Аля послушно спрыгнула с кресла и вышла в соседнюю комнату. Через минуту вернулась и протянула матери перстень с печаткой. Позднее, когда Марина подарила мне сделанную ее руками тетрадку и исписала ее своими стихами, на серой обложке тетрадки она отпечатала на сургуче трехмачтовое судно. Ныне сургуч растрескался, но на нем еще ясно виден парусный корабль о трех мачтах. Перстень был морской, самодельный и с надписью на внутренней стороне: «Тебе моя симпатия».

Перстень Марина протянула грабителю.

— Пожалуйста. Больше у меня нет ничего. Это все мои драгоценности.

— Довольно странно, — разочаровался гость, но к перстню и не притронулся.

— Однако деньги у вас, сударыня, быть должны. Без денег вы и до границы не доберетесь.

— Денег я еще не собрала, — пожала плечами Марина. — За стихи платят так мало. А сейчас особенно.

— Стихи? А разве вы пишете стихи, сударыня?

— Моя Марина известный русский поэт, — раздраженно заметила Аля. — И даже очень хороший поэт!

— Сударыня! Умоляю! Прочтите мне ваши стихи!

— Сначала я положу оладьи на сковородку. Пускай себе жарятся. А пока я прочту вам, раз вам хочется послушать мои стихи.

Она читала, опершись рукой о пол и вся отдавшись ритму стихов.

Доблесть и девственность!Сей союзДревен и дивен,как смерть и слава…

Марина прочла еще четыре или пять своих последних стихотворений.

— Сударыня, я поражен. Вы настоящий большой поэт! Простите, я до сих пор не знаю вашего отчества.

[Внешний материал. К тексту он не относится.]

-- ==== Sys2Proof/Machine/Copies.lean ====
section
/-! DEFINITION. Copies, collectives and the engine queues (09 R223–R233, 20 R404, 21 R420, 24 R445). -/

namespace Sys2Proof.Machine
open Sys2Proof

/-! ### Descriptors (R224, R225) -/

/-- A field of the descriptor word. -/
def Copy.f (c : Copy) (lo n : Nat) : Nat := bitsOf c.desc.toNat lo n
/-- CREDIT. -/
def Copy.credit (c : Copy) : Bool := c.mods.getLsbD 2
/-- OP of a COLL. -/
def Copy.op (c : Copy) : Nat := c.f 32 4
/-- The communicator a COLL names, in its pitch (R420). -/
def State.commOf (s : State) (w : Wg) (c : Copy) : Option Comm := s.comms.get? (w.pitch * 4096 + c.f 36 12)
/-- Whether a descriptor is bad (R224, R227). -/
def State.copyBad (s : State) (w : Wg) (c : Copy) : Bool :=
  let own := match c.kind with
    | .cpy => c.f 40 8 != 0
    | .cpyt => c.f 44 4 != 0
    | .coll => c.f 54 6 != 0 || decide (6 ≤ c.op) || (s.commOf w c).isNone || (c.op == 4 && c.f 0 32 % 8 != 0)
    | _ => false
  own || c.f 60 4 != 0 || (!c.credit && c.f 48 12 != 0)
/-- Bytes of a COLL's source, and of its destination (R233). -/
def State.collBytes (s : State) (w : Wg) (c : Copy) : Nat × Nat :=
  let n := c.f 0 32
  if c.op < 5 then (4 * n, 4 * n)
  else if c.op = 5 then (n, n * ((s.commOf w c).map (·.ranks.length)).getD 1)
  else (n, n)
/-- Destination bytes that a descriptor names (R225, R227). -/
def State.copyBytes (s : State) (w : Wg) (c : Copy) : Nat :=
  match c.kind with
  | .cpy => c.f 0 40
  | .cpyg | .cpys => c.f 0 24 * c.f 24 24
  | .cpyt => c.f 0 16 * c.f 16 16 * c.f 32 12
  | .coll => (s.collBytes w c).2
  | .fence _ => 0
/-- Rows of a copy, given the indices its engine reads: source, destination, bytes (R225). -/
def Copy.rows (c : Copy) (idx : List Nat) : List (W64 × W64 × Nat) :=
  let o (n : Nat) : W64 := BitVec.ofNat 64 n
  match c.kind with
  | .cpy => [(c.src, c.dst, c.f 0 40)]
  | .cpyg => let rb := c.f 0 24
    (List.range (c.f 24 24)).map fun i => (c.src + o (idx.getD i 0 * rb), c.dst + o (i * rb), rb)
  | .cpys => let rb := c.f 0 24
    (List.range (c.f 24 24)).map fun i => (c.src + o (i * rb), c.dst + o (idx.getD i 0 * rb), rb)
  | .cpyt =>
    let x := c.f 0 16
    let y := c.f 16 16
    let rs := c.desc2.toNat % 2 ^ 32
    let ps := c.desc2.toNat / 2 ^ 32
    ((List.range (c.f 32 12)).map fun k => (List.range y).map fun j =>
      if c.mods.getLsbD 5 then (c.src + o ((k * y + j) * x), c.dst + o (k * ps + j * rs), x)
      else (c.src + o (k * ps + j * rs), c.dst + o ((k * y + j) * x), x)).flatten
  | _ => []
/-- Ranges known at issue: address, bytes, and whether they are written (R208, R225). -/
def State.copyRanges (s : State) (w : Wg) (c : Copy) : List (W64 × Nat × Bool) :=
  let n := s.copyBytes w c
  if s.copyBad w c || n == 0 then [] else
  match c.kind with
  | .cpyg => [(c.dst, n, true), (c.desc2, 4 * c.f 24 24, false)]
  | .cpys => [(c.src, n, false), (c.desc2, 4 * c.f 24 24, false)]
  | .cpyt => (c.rows []).map (fun (a, _, m) => (a, m, false)) ++ (c.rows []).map fun (_, b, m) => (b, m, true)
  | .coll => [(c.src, (s.collBytes w c).1, false), (c.dst, n, true)]
  | _ => [(c.src, n, false), (c.dst, n, true)]
/-- Whether every byte a copy may touch is local (R336). -/
def State.copyLocal (s : State) (w : Wg) (c : Copy) : Bool :=
  (match c.kind with
    | .coll => false
    | _ => true) && isLocal c.src && isLocal c.dst && (s.copyRanges w c).all fun x => isLocal x.1
/-- The ranges that a local copy is going to write, an indexed one's by its indices as they stand (R344). -/
def State.copyDests (s : State) (w : Wg) (c : Copy) : List (Nat × W64 × Nat) :=
  if !s.copyLocal w c then [] else
  match c.kind with
  | .cpys => (c.rows ((List.range (c.f 24 24)).map fun i => s.readVa w c.gi 0 2 (c.desc2 + BitVec.ofNat 64 (4 * i)) 4)).map fun x => (0, x.2.1, x.2.2)
  | _ => ((s.copyRanges w c).filter fun x => x.2.2).map fun x => (0, x.1, x.2.1)
/-- Elements of ranges. -/
def rangeEls (rs : List (W64 × Nat × Bool)) : List (Nat × W64 × Nat) := rs.map fun x => (0, x.1, x.2.1)

/-! ### Issue (R223–R232) -/

/-- The precise cause of a copy's addresses: the lowest code, then the lowest address (R180, R208). -/
def State.copyCause (s : State) (w : Wg) (part : Mask) (rs : List (W64 × Nat × Bool)) : Option (Cause × Mask × W64 × W64) :=
  let reads := s.memCause w 0 false (some part) (rangeEls (rs.filter fun x => !x.2.2))
  let writes := s.memCause w 1 false (some part) (rangeEls (rs.filter fun x => x.2.2))
  match reads, writes with
  | some x, some y =>
    if y.1.code.toNat < x.1.code.toNat ∨ (y.1 = x.1 ∧ y.2.2.1.toNat < x.2.2.1.toNat) then some y else some x
  | some x, none => some x
  | none, y => y
/-- EXTRA of BAR_INDEX for a copy that credits, if it names no object (R224, R236). -/
def State.copyBar (s : State) (w : Wg) (c : Copy) : Option W64 :=
  if !c.credit then none
  else if w.desc.barriers ≤ c.f 48 6 then some (BitVec.ofNat 64 (c.f 48 6))
  else if c.f 59 1 = 1 ∧ (s.memberOf w (c.f 54 5)).isNone then some (BitVec.ofNat 64 (c.f 48 6 + 256 * c.f 54 5))
  else none

/-- Number under which a follow-on's token is pending, from its copy's. -/
def foOwner (n : Nat) : Nat := n + 2 ^ 48
/-- What becomes of the follow-on of a copy at issue (R228, R248). -/
inductive FoRes where
  /-- Captured; none if no lane takes part in it. -/
  | ok (f : Option FollowOn)
  | res (r : Res)
  deriving DecidableEq, Repr
/-- The word at an offset of a plane, or how its fetch ends: a fault to be served, the host's answer, or a cause of
the offset (R67, R172, R175). -/
def Ctx.fetchWord (c : Ctx) (s : State) (plane o : Nat) : Except Res W64 :=
  let va := c.w.codeVa plane o
  let wait (s : State) : Res := .wait (s.setGroup c.k { c.g with wait := .fetch })
  match s.codeWord c.w plane o with
  | .error (.page cause) => .error (wait (s.logFault ⟨c.w.pasid, va, 3, cause, .group c.core c.slot⟩))
  | .error .ats => .error (wait (s.askAts c.w.pasid 3 va (.group c.core c.slot)))
  | .error (.dead cause x) => .error (.trap cause c.g.exec va (BitVec.ofNat 64 (3 + 256 * x)))
  | .ok x => .ok x
/-- Capture the follow-on of a copy in its plane. -/
def Ctx.followOn (c : Ctx) (s : State) (i : Instr) : FoRes :=
  let o := c.g.ofs.toNat + 1
  let bad : FoRes := .res (.cause .illMod c.lanes 0 (wordBits i))
  if c.w.desc.len ≤ o then bad else
  match c.fetchWord s c.plane o with
  | .error r => .res r
  | .ok x =>
    match decodeWord x none with
    | .error cause =>
      if (x.extractLsb' 52 12).toNat ∈ [0x300, 0x301, 0x302, 0x307] then .res (.cause cause c.lanes 0 x) else bad
    | .ok f =>
      let isFo := match f with
        | .bld _ | .mma _ | .mmap _ | .mmt _ => true
        | _ => false
      if !isFo then bad
      else match encodingCause f c.w with
        | some cause => .res (.cause cause c.lanes 0 (wordBits f))
        | none =>
          if (wordSpans f).any c.g.isPending then .res .hold
          else match f.guard? with
            | some g => .ok (if c.part g = 0 then none else some ⟨f, matrixVals c.regs f, matrixToken f⟩)
            | none => .ok none

/-- Copies in flight in a core (R229). -/
def State.copiesIn (s : State) (core : Nat) : Nat :=
  (s.copies.filter fun x => (match x.2.kind with
    | .fence _ => false
    | _ => true) && x.2.core == core).length
/-- Put a command in its queue, its token pending on it. -/
def State.launchCopy (s : State) (k : Nat) (c : Copy) : State :=
  { s with copies := s.copies.set s.nextId { c with owner := s.nextId }, nextId := s.nextId + 1,
           groups := s.groups.modify k fun g => g.setPending [⟨.s, c.token, 1⟩] s.nextId }
/-- Whether a role's entries of a stream are unmatched. -/
def State.streamBusy (s : State) (wg stream : Nat) : Bool :=
  match s.pairOf wg with
  | some (_, p, lead) => (p.role lead).entries.any fun e => e.stream == stream
  | none => false
/-- Issue a copy or a collective (R223–R230). -/
def Ctx.copy (c : Ctx) (s : State) (i : Instr) (w : RRR) (kind : CopyKind) : Res :=
  let part := c.part w.g
  if part = 0 then .next s
  else if s.memBlocked c.g.wg c.g.gi || decide (48 ≤ s.copiesIn c.core) then .hold
  else
    let fo : FoRes := if w.m.getLsbD 3 then c.followOn s i else .ok none
    match fo with
    | .res r => r
    | .ok follow =>
      let isColl := match kind with
        | .coll => true
        | _ => false
      let queue := if isColl then 5 else w.m.toNat % 4
      let two := match kind with
        | .cpyg | .cpys | .cpyt => true
        | _ => false
      let cp : Copy :=
        { wg := c.g.wg, gi := c.g.gi, queue, kind, mods := w.m, dst := c.regs.uni w.a.num, src := c.regs.uni w.b.num,
          desc := c.regs.uni w.c.num, desc2 := if two then c.regs.uni (w.c.num + 1) else 0, token := w.d.num, ofs := c.g.ofs,
          plane := c.plane, exec := c.g.exec, pmask := c.g.pmask, follow, owner := 0, mirror := none, core := c.core, phase := .queued, waiting := false }
      let rs := s.copyRanges c.w cp
      match s.copyCause c.w part rs with
      | some (cause, lanes, addr, extra) => .cause cause lanes addr extra
      | none =>
        match s.copyBar c.w cp with
        | some x => .cause .barIndex part 0 x
        | none =>
          let stream := if isColl then 37 else 33 + queue
          let loc := s.copyLocal c.w cp
          if s.overlaps c.g.wg c.g.gi (rangeEls rs) then .hold
          else if s.entryOverlaps c.g.wg c.g.gi (rangeEls (rs.filter fun x => !x.2.2)) then .hold
          else if loc && s.streamBusy c.g.wg stream then .hold
          else
            let pend : List RegSpan := match follow with
              | some ⟨_, _, some t⟩ => [⟨.s, t, 1⟩]
              | _ => []
            let mark (g : Group) : Group :=
              let g := if w.m.getLsbD 3 then { g with capturedNext := g.capturedNext ||| (1#8 <<< c.plane) } else g
              g.setPending pend (foOwner s.nextId)
            let s := s.updGroup c.k mark
            let content := (([cp.desc] ++ (if two then [cp.desc2] else []) ++ [cp.dst, cp.src]).map fun x => leBytes 8 x.toNat).flatten
            let els := match kind with
              | .cpys => [(0, cp.dst, cp.f 0 24 * 2 ^ 32)]
              | _ => rangeEls (rs.filter fun x => x.2.2)
            c.send s loc stream (if isColl then 5 else 4) 0 (BitVec.allOnes 32) content els [⟨.s, cp.token, 1⟩]
              (fun s => (s.journalEls c.g.wg c.w (s.copyDests c.w cp)).launchCopy c.k cp) (fun s => s.launchCopy c.k cp)
              (fun owner => .copy { cp with owner })
/-- CPY (R225). -/
def execCpy (w : RRR) (s : State) : Host.Outcome State Fault Refusal := issue (.cpy w) s fun s c => c.copy s (.cpy w) w .cpy
/-- CPYG (R225). -/
def execCpyg (w : RRR) (s : State) : Host.Outcome State Fault Refusal := issue (.cpyg w) s fun s c => c.copy s (.cpyg w) w .cpyg
/-- CPYS (R225). -/
def execCpys (w : RRR) (s : State) : Host.Outcome State Fault Refusal := issue (.cpys w) s fun s c => c.copy s (.cpys w) w .cpys
/-- CPYT (R225). -/
def execCpyt (w : RRR) (s : State) : Host.Outcome State Fault Refusal := issue (.cpyt w) s fun s c => c.copy s (.cpyt w) w .cpyt
/-- COLL (R233). -/
def execColl (w : RRR) (s : State) : Host.Outcome State Fault Refusal := issue (.coll w) s fun s c => c.copy s (.coll w) w .coll

/-- Whether a command of the copy queues acts in a workgroup: its own, or mirrored into it (R336). -/
def Copy.inWg (c : Copy) (wg : Nat) : Bool := c.wg == wg || (match c.mirror with
  | some (u, _, _) => u == wg
  | none => false)
/-- The commands a QFENCE joins (R232); a join itself is none. -/
def State.joinsOf (s : State) (wg : Nat) (w : Wg) (mask : Nat) : List Nat :=
  ((s.copies.filter fun x => x.2.inWg wg && (match x.2.kind with
    | .fence _ => false
    | _ => true) && mask.testBit x.2.queue).map (·.1)) ++
  (if mask.testBit 4 then (w.mqueue.filter fun m => match m.word with
    | .qfence _ => false
    | _ => true).map (·.id) else [])
/-- QFENCE (R232): a redundant group's waits until its earlier engine commands have been matched. -/
def execQfence (w : RRR) (s : State) : Host.Outcome State Fault Refusal :=
  issue (.qfence w) s fun s c =>
    let mask := w.m.toNat / 8
    if c.part w.g = 0 ∨ mask = 0 then .next s
    else if s.copyEntries c.g.wg then .hold
    else
      let joins := s.joinsOf c.g.wg c.w mask
      let q := w.m.toNat % 8
      if q = 4 then
        if 16 ≤ c.w.mqueue.length then .hold else
        let m : MCmd :=
          { id := s.nextId, gi := c.g.gi, word := .qfence w, vals := [], block := [], token := none, owner := s.nextId, ofs := c.g.ofs,
            plane := c.plane, exec := c.g.exec, pmask := c.g.pmask, joins, running := false, waiting := false, left := 0, sent := 0, dead := none }
        .next { s with nextId := s.nextId + 1, wgs := s.wgs.set c.g.wg { c.w with mqueue := c.w.mqueue ++ [m] } }
      else
        let f : Copy :=
          { wg := c.g.wg, gi := c.g.gi, queue := q, kind := .fence joins, mods := w.m, dst := 0, src := 0, desc := 0, desc2 := 0,
            token := 0, ofs := c.g.ofs, plane := c.plane, exec := c.g.exec, pmask := c.g.pmask, follow := none, owner := s.nextId, mirror := none, core := c.core,
            phase := .queued, waiting := false }
        .next { s with copies := s.copies.set s.nextId f, nextId := s.nextId + 1 }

— Ивановна, — подсказала Аля.

— Марина Ивановна, — повторил гость. — Очень приятно. Если вам будет угодно величать меня по отчеству, то меня звать Евлампий Феодосеевич. Наши зовут меня просто Лампой.

— Ваши?

— Так точно. Наши. Свободные члены ассоциации анархистов — индивидуо-интеллектуалов. Так и прозвали Лампой. У нас каждый свою кличку имеет.

— Лампа, — фыркнула Аля. — Это смешно.

— Вы не назвали еще вашей фамилии, Евлампий Феодосеевич, — сурово допытывалась Марина.

— Что ж, вам могу и фамилию свою доложить. Трофимов моя фамилия, Марина Ивановна. Это по сцене. А отцовской моей фамилии дозвольте мне не касаться, из уважения к покойному батюшке. Ваши оладьи на сковороде удивительно до чего аппетитны.

— С удовольствием угощу вас моими оладьями, но прежде вы должны рассказать о себе. Вы всегда занимались такими делами? Или это только временное явление?

— Изволите ли видеть, Марина Ивановна, на свете не только наши дела, и но и мы сами, не то что ваш покорный слуга, но даже такие, как вы, русский поэт, явления временные. Временно с вами живем, Марина Ивановна!

— Он еще философствует, слышишь, Аля? Евлампий Феодосеевич, вы ее получите оладий, если не оставите философию и не ответите на мой вопрос.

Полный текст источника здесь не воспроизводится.